Brett Phillips was once considered one of the jewels of the Astros farm system, but at age 24 he has had only about 250 PA’s and only a 72 career wRC+. If he were an Astro this would be considered disappointing but at age 24 it is still too soon to say he won’t blossom into a successful major leaguer.
Houser looks like a fringe major league reliever but Josh Hader, to many a sleeper in the trade, is one of the most feared pitchers in baseball and only 24. He struck out 46.7% of batters faced and held opposing hitters to a .131 BA in 2018. If he averages two WAR for the rest of his time of team control he will add 10 WAR to his current total of 3.8 fWAR. By that time he will be only 29.
Below are highlights of 2018 Josh Hader. Be warned. If you can’t stand the sight of humiliated batters, don’t watch.
For this haul of four major league players, one who became an All Star, another who has already become a proven slugger, the Astros got two time All Star Carlos Gomez and BOR pitcher Mike Fiers.

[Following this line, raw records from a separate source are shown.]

-- ==== Sys2Proof/Word.lean ====
section
/-!
DEFINITION. The words of the 2410: bit vectors of the widths R181 gives, the numbers that name its
ports, channels, groups, schedules and watch slots, and tables of a fixed number of like things.
-/
namespace Sys2Proof

abbrev Byte := BitVec 8
abbrev Half := BitVec 16
/-- Counts of oscillator edges and the two limits occupy three bytes (R181). -/
abbrev Tri := BitVec 24
abbrev Word := BitVec 32
/-- Hub time and every deadline: a 32-bit count of microseconds, wrapping (R21, R22). -/
abbrev Time := BitVec 32

/-- The three master ports. -/
abbrev PortId := Fin 3
/-- The twelve channels S0–S11 (R4). -/
abbrev ChannelId := Fin 12
/-- The three groups G0–G2 (R4). -/
abbrev GroupId := Fin 3
/-- The eight places of the schedule table (R70). -/
abbrev ScheduleId := Fin 8
/-- The eight watch slots of one port (R102). -/
abbrev SlotId := Fin 8
/-- Priorities 0–3, 3 highest. -/
abbrev Priority := Fin 4

/-- The two references (R4). -/
inductive RefId where
  | a
  | b
  deriving DecidableEq, Repr

/-- One value for each of the two references. -/
structure PerRef (α : Type) where
  a : α
  b : α
  deriving DecidableEq, Repr

def PerRef.read {α : Type} (t : PerRef α) : RefId → α
  | .a => t.a
  | .b => t.b

def PerRef.write {α : Type} (t : PerRef α) : RefId → α → PerRef α
  | .a, x => { t with a := x }
  | .b, x => { t with b := x }

/-- `n` like things, numbered from 0. -/
structure Table (n : Nat) (α : Type) where
  cells : List α
  size : cells.length = n
  deriving DecidableEq, Repr

/-- Every number of a table of `n`, in rising order. -/
def everyIndex : (n : Nat) → List (Fin n)
  | 0 => []
  | n + 1 => 0 :: (everyIndex n).map Fin.succ

theorem everyIndex_length (n : Nat) : (everyIndex n).length = n := by
  induction n with
  | zero => rfl
  | succ n ih => simp [everyIndex, ih]

theorem mem_everyIndex {n : Nat} (i : Fin n) : i ∈ everyIndex n := by
  induction n with
  | zero => exact i.elim0
  | succ n ih =>
    cases i using Fin.cases with
    | zero => simp [everyIndex]
    | succ j => simp [everyIndex, ih j]

def Table.fill {α : Type} (n : Nat) (x : α) : Table n α :=
  ⟨List.replicate n x, by simp⟩

def Table.read {α : Type} {n : Nat} (t : Table n α) (i : Fin n) : α :=
  t.cells[i.val]'(by rw [t.size]; exact i.isLt)

def Table.write {α : Type} {n : Nat} (t : Table n α) (i : Fin n) (x : α) : Table n α :=
  ⟨t.cells.set i.val x, by simp [t.size]⟩

def Table.map {α β : Type} {n : Nat} (f : α → β) (t : Table n α) : Table n β :=
  ⟨t.cells.map f, by simp [t.size]⟩

/-- The table whose entry `i` is `f i`. -/
def Table.tabulate {α : Type} (n : Nat) (f : Fin n → α) : Table n α :=
  ⟨(everyIndex n).map f, by simp [everyIndex_length]⟩

end Sys2Proof
end

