@[simp] theorem dropLeaseRequests_ports (p : PortId) : (s.dropLeaseRequests p).ports = s.ports := by
  simp [State.dropLeaseRequests, everyIndex]

@[simp] theorem dropLeaseRequests_pending (p : PortId) : (s.dropLeaseRequests p).pending = s.pending := by
  simp [State.dropLeaseRequests, everyIndex]

@[simp] theorem releaseIfHeld_selection (p : PortId) (g : GroupId) :
    (State.releaseIfHeld p s g).selection = s.selection := by
  unfold State.releaseIfHeld; split <;> simp

@[simp] theorem tearDownLeases_selection (p : PortId) : (s.tearDownLeases p).selection = s.selection := by
  simp [State.tearDownLeases, everyIndex]

@[simp] theorem releaseIfHeld_config (p : PortId) (g : GroupId) :
    (State.releaseIfHeld p s g).config = s.config := by
  unfold State.releaseIfHeld; split <;> simp

@[simp] theorem tearDownLeases_config (p : PortId) : (s.tearDownLeases p).config = s.config := by
  simp [State.tearDownLeases, everyIndex]

@[simp] theorem releaseIfHeld_hubTime (p : PortId) (g : GroupId) :
    (State.releaseIfHeld p s g).hubTime = s.hubTime := by
  unfold State.releaseIfHeld; split <;> simp

@[simp] theorem tearDownLeases_hubTime (p : PortId) : (s.tearDownLeases p).hubTime = s.hubTime := by
  simp [State.tearDownLeases, everyIndex]

@[simp] theorem releaseIfHeld_inReset (p : PortId) (g : GroupId) :
    (State.releaseIfHeld p s g).inReset = s.inReset := by
  unfold State.releaseIfHeld; split <;> simp

@[simp] theorem tearDownLeases_inReset (p : PortId) : (s.tearDownLeases p).inReset = s.inReset := by
  simp [State.tearDownLeases, everyIndex]

@[simp] theorem releaseIfHeld_engine (p : PortId) (g : GroupId) :
    (State.releaseIfHeld p s g).engine = s.engine := by
  unfold State.releaseIfHeld; split <;> simp

@[simp] theorem tearDownLeases_engine (p : PortId) : (s.tearDownLeases p).engine = s.engine := by
  simp [State.tearDownLeases, everyIndex]

@[simp] theorem releaseIfHeld_queue (p : PortId) (g : GroupId) :
    (State.releaseIfHeld p s g).queue = s.queue := by
  unfold State.releaseIfHeld; split <;> simp

@[simp] theorem tearDownLeases_queue (p : PortId) : (s.tearDownLeases p).queue = s.queue := by
  simp [State.tearDownLeases, everyIndex]

@[simp] theorem releaseIfHeld_schedules (p : PortId) (g : GroupId) :
    (State.releaseIfHeld p s g).schedules = s.schedules := by
  unfold State.releaseIfHeld; split <;> simp

@[simp] theorem tearDownLeases_schedules (p : PortId) : (s.tearDownLeases p).schedules = s.schedules := by
  simp [State.tearDownLeases, everyIndex]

Astros fans are all too aware of the performance of Gomez. In the pennant race of 2015 he did manage 0.8 bWAR in 163 PA’s, with an OPS of .670 and OPS+ of 85. His at bats came at the expense of Jake Marisnick, whose OPS was .665 and his OPS+ 84 in 2015. Considering that Marisnick had a significantly higher defensive rating than Gomez it seems that Gomez added no value to the team in its first championship run in 10 years.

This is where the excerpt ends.